THE DATA:
-- ==== Sys2Proof/Laws/Gang.lean ====
section
/-! SUPPORT. What writing registers and predicates does to a gang. -/

namespace Sys2Proof.Machine

@[simp] theorem Gang.withV_withV (g : Gang) (a c : List (Nat × Word)) (b d : List Nat) : (g.withV a b).withV c d = g.withV c d := rfl
@[simp] theorem Gang.withV_v (g : Gang) (a : List (Nat × Word)) (b : List Nat) : (g.withV a b).v = a := rfl

theorem getV_setV (g : Gang) (h : spOk 0 g.v = true) (r l : Nat) (x : Word) (q k : Nat) (hl : l < 64) (hk : k < 64) :
    getV (setV g r l x) q k = if q = r ∧ k = l then x else getV g q k := by
  unfold getV
  rw [setV_v]
  split
  · obtain ⟨rfl, rfl⟩ := ‹_›
    exact spGet_spSet_same 0 _ _ h
  · exact spGet_spSet_ne 0 _ (by omega) h

theorem mem_setDel (m : List Nat) (a b : Nat) : (setDel m a).contains b = (m.contains b && b != a) := by
  simp [setDel, List.contains_eq_mem, bne]
  by_cases h : b = a <;> simp [h]

theorem spOk_setV (g : Gang) (h : spOk 0 g.v = true) (r l : Nat) (x : Word) : spOk 0 (setV g r l x).v = true :=
  spOk_spSet 0 _ _ h

/-- One lane of a write. -/
theorem writeV_one (g : Gang) (h : spOk 0 g.v = true) (ty : Ty) (d : Field10) (l : Nat) (hl : l < 64) (x : DWord) :
    spOk 0 (writeV g ty d l x).v = true ∧ writeV g ty d l x = g.withV (writeV g ty d l x).v (writeV g ty d l x).vpoison ∧
    (∀ r k, k < 64 → getV (writeV g ty d l x) r k =
      if k = l ∧ r = d.toNat then x.extractLsb' 0 32
      else if k = l ∧ isWide ty = true ∧ r = d.toNat + 1 then x.extractLsb' 32 32 else getV g r k) ∧
    (∀ r k, k < 64 → (writeV g ty d l x).vpoison.contains (64 * r + k) =
      (g.vpoison.contains (64 * r + k) && !(k == l && (r == d.toNat || (isWide ty && r == d.toNat + 1))))) := by
  have hs : (x.setWidth 32 : Word) = x.extractLsb' 0 32 := by
    apply BitVec.eq_of_getLsbD_eq; intro i hi; simp [hi]
  unfold writeV
  split
  next hw =>
    refine ⟨spOk_setV _ (spOk_setV g h ..) .., rfl, fun r k hk => ?_, fun r k hk => ?_⟩
    · simp only [setVV]
      rw [getV_setV _ (spOk_setV g h ..) _ _ _ _ _ hl hk, getV_setV g h _ _ _ _ _ hl hk]
      by_cases h1 : k = l <;> by_cases h2 : r = d.toNat <;> by_cases h3 : r = d.toNat + 1 <;> simp_all <;> omega
    · simp only [setVV, setV_vpoison, mem_setDel, bne]
      have e1 : (64 * r + k == 64 * d.toNat + l) = (k == l && r == d.toNat) := by
        rw [Bool.eq_iff_iff]; simp; omega
      have e2 : (64 * r + k == 64 * (d.toNat + 1) + l) = (k == l && r == d.toNat + 1) := by
        rw [Bool.eq_iff_iff]; simp; omega
      rw [e1, e2, hw]
      cases (k == l) <;> cases (r == d.toNat) <;> cases (r == d.toNat + 1) <;> simp
  next hw =>
    refine ⟨spOk_setV g h .., rfl, fun r k hk => ?_, fun r k hk => ?_⟩
    · rw [getV_setV g h _ _ _ _ _ hl hk, hs]
      by_cases h1 : k = l <;> by_cases h2 : r = d.toNat <;> simp_all
    · simp only [setV_vpoison, mem_setDel, bne]
      have e1 : (64 * r + k == 64 * d.toNat + l) = (k == l && r == d.toNat) := by
        rw [Bool.eq_iff_iff]; simp; omega
      rw [e1]
      cases (k == l) <;> cases (r == d.toNat) <;> simp [hw]

theorem lanes_write (ty : Ty) (d : Field10) (x : Nat → DWord) (ls : List Nat) (hls : ∀ l ∈ ls, l < 64) (g : Gang)
    (h : spOk 0 g.v = true) :
    let g' := ls.foldl (fun acc l => writeV acc ty d l (x l)) g
    spOk 0 g'.v = true ∧ g' = g.withV g'.v g'.vpoison ∧
    (∀ r k, k < 64 → getV g' r k =
      if k ∈ ls ∧ r = d.toNat then (x k).extractLsb' 0 32
      else if k ∈ ls ∧ isWide ty = true ∧ r = d.toNat + 1 then (x k).extractLsb' 32 32 else getV g r k) ∧
    (∀ r k, k < 64 → g'.vpoison.contains (64 * r + k) =
      (g.vpoison.contains (64 * r + k) && !(decide (k ∈ ls) && (r == d.toNat || (isWide ty && r == d.toNat + 1))))) := by
  induction ls generalizing g with
  | nil => exact ⟨h, rfl, by simp, by simp⟩
  | cons a t ih =>
    obtain ⟨h1, h2, h3, h4⟩ := writeV_one g h ty d a (hls a (by simp)) (x a)
    obtain ⟨i1, i2, i3, i4⟩ := ih (fun l hl => hls l (by simp [hl])) (writeV g ty d a (x a)) h1
    refine ⟨i1, ?_, fun r k hk => ?_, fun r k hk => ?_⟩
    · exact i2.trans (by unfold writeV; split <;> rfl)
    · rw [List.foldl_cons, i3 r k hk, h3 r k hk]
      simp only [List.mem_cons]
      by_cases e : k = a
      · subst e
        by_cases f : k ∈ t <;> simp only [f, if_true, true_and, or_true, or_false, false_and, if_false]
        split
        · rfl
        · split <;> rfl
      · by_cases f : k ∈ t <;> simp only [e, f, if_true, true_and, or_true, or_false, false_and, if_false, false_or]
    · rw [List.foldl_cons, i4 r k hk, h4 r k hk]
      have m1 : decide (k ∈ a :: t) = ((k == a) || decide (k ∈ t)) := by rw [Bool.eq_iff_iff]; simp
      rw [m1]
      generalize (r == d.toNat || (isWide ty && r == d.toNat + 1)) = q
      cases (k == a) <;> cases (decide (k ∈ t)) <;> cases q <;> simp

theorem mem_lanesOf (m : LaneMask) (l : Nat) : l ∈ lanesOf m ↔ l < 64 ∧ m.getLsbD l = true := by
  simp [lanesOf]

/-- Writing lanes writes exactly them. -/
theorem writeLanes_wrote (g : Gang) (h : spOk 0 g.v = true) (ty : Ty) (d : Field10) (m : LaneMask) (x : Nat → DWord) :
    WroteV g (writeLanes g ty d m x) ty d m x := by
  obtain ⟨_, h2, h3, h4⟩ := lanes_write ty d x (lanesOf m) (fun l hl => ((mem_lanesOf m l).1 hl).1) g h
  refine ⟨h2, fun r l hl => (h3 r l hl).trans ?_, fun r l hl => (h4 r l hl).trans ?_⟩
  · simp [mem_lanesOf, hl]
  · simp [mem_lanesOf, hl]

theorem spOk_writeLanes (g : Gang) (h : spOk 0 g.v = true) (ty : Ty) (d : Field10) (m : LaneMask) (x : Nat → DWord) :
    spOk 0 (writeLanes g ty d m x).v = true :=
  (lanes_write ty d x (lanesOf m) (fun l hl => ((mem_lanesOf m l).1 hl).1) g h).1

/-- A 32-bit write is a write of any 32-bit type. -/
theorem writeLanes32_eq (g : Gang) (d : Field10) (m : LaneMask) (x : Nat → Word) :
    writeLanes32 g d m x = writeLanes g .i32 d m (fun l => (x l).setWidth 64) := by
  unfold writeLanes32 writeLanes forLanes
  congr 1
  funext acc l
  simp [writeV, isWide]

/-- A uniform write. -/
theorem writeS_wrote (g : Gang) (h : spOk 0 g.s = true) (ty : Ty) (d : Field10) (x : DWord) :
    WroteS g (writeS g ty d x) ty d x := by
  have hs : (x.setWidth 32 : Word) = x.extractLsb' 0 32 := by
    apply BitVec.eq_of_getLsbD_eq; intro i hi; simp [hi]
  unfold writeS
  split
  next hw =>
    refine ⟨rfl, fun r => ?_⟩
    simp only [setSS, getS, setS_s]
    by_cases h1 : r = d.toNat
    · subst h1
      rw [spGet_spSet_ne 0 _ (by omega) (spOk_spSet 0 _ _ h), spGet_spSet_same 0 _ _ h]; simp
    · by_cases h2 : r = d.toNat + 1
      · subst h2
        rw [spGet_spSet_same 0 _ _ (spOk_spSet 0 _ _ h)]; simp [hw]
      · rw [spGet_spSet_ne 0 _ h2 (spOk_spSet 0 _ _ h), spGet_spSet_ne 0 _ h1 h]; simp [h1, h2]
  next hw =>
    refine ⟨rfl, fun r => ?_⟩
    simp only [getS, setS_s]
    by_cases h1 : r = d.toNat
    · subst h1
      rw [spGet_spSet_same 0 _ _ h, hs]; simp
    · rw [spGet_spSet_ne 0 _ h1 h]; simp [h1, hw]

/-- A predicate write. -/
theorem setPred_wrote (g : Gang) (h : spOk 0 g.p = true) (n : BitVec 4) (m y : LaneMask) :
    WroteP g (setPred g n m y) n m (fun l => y.getLsbD l) := by
  unfold setPred
  split
  next h0 => exact ⟨rfl, fun k l _ => by simp [h0]⟩
  next h0 =>
    refine ⟨rfl, fun k l hl => ?_⟩
    unfold getPred
    by_cases hk : k = n
    · subst hk
      rw [if_neg h0, if_neg h0, spGet_spSet_same 0 _ _ h]
      have hm : m.getLsbD l = m[l] := BitVec.getLsbD_eq_getElem hl
      cases e : m[l] <;> simp [hm, e, hl, h0] <;> intro k0 <;> exact absurd k0 h0
    · have : k.toNat ≠ n.toNat := fun e => hk (BitVec.eq_of_toNat_eq e)
      rw [spGet_spSet_ne 0 _ this h]
      simp [hk]

theorem maskWhere_getLsbD (f : Nat → Bool) (l : Nat) (hl : l < 64) : (maskWhere f).getLsbD l = f l := by
  suffices H : ∀ n, n ≤ 64 → ∀ i, ((List.range n).foldl (fun acc l => if f l then acc + 2 ^ l else acc) 0).testBit i = (decide (i < n) && f i) ∧
      (List.range n).foldl (fun acc l => if f l then acc + 2 ^ l else acc) 0 < 2 ^ n by
    have := (H 64 le_rfl l).1
    simp only [maskWhere, BitVec.getLsbD_ofNat, this, hl, decide_true, Bool.true_and]
  intro n
  induction n with
  | zero => intro _ i; simp
  | succ n ih =>
    intro hn i
    have hi := ih (by omega) i
    have hb := (ih (by omega) 0).2
    rw [List.range_succ, List.foldl_append]
    simp only [List.foldl_cons, List.foldl_nil]
    split
    next hf =>
      constructor
      · have e := Nat.two_pow_add_eq_or_of_lt hb 1
        rw [Nat.mul_one] at e
        rw [Nat.add_comm, e, Nat.testBit_or, hi.1, Nat.testBit_two_pow]
        by_cases u : i = n
        · subst u; simp [hf]
        · have a : (decide (i < n + 1)) = decide (i < n) := by simp; omega
          have b : decide (n = i) = false := by simp; omega
          rw [a, b, Bool.false_or]
      · rw [Nat.pow_succ]; omega
    next hf =>
      constructor
      · rw [hi.1]
        by_cases e : i = n
        · subst e; simp [hf]
        · have : (decide (i < n + 1)) = decide (i < n) := by simp; omega
          rw [this]
      · rw [Nat.pow_succ]; omega

end Sys2Proof.Machine
end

DESCRIPTION OF THE TASK:
For the word "subst", go through the records and show each line that carries it.

WRITTEN SOLUTION:
      · subst e
    · subst h1
      · subst h2
    · subst h1
    · subst hk
        · subst u; simp [hf]
        · subst e; simp [hf]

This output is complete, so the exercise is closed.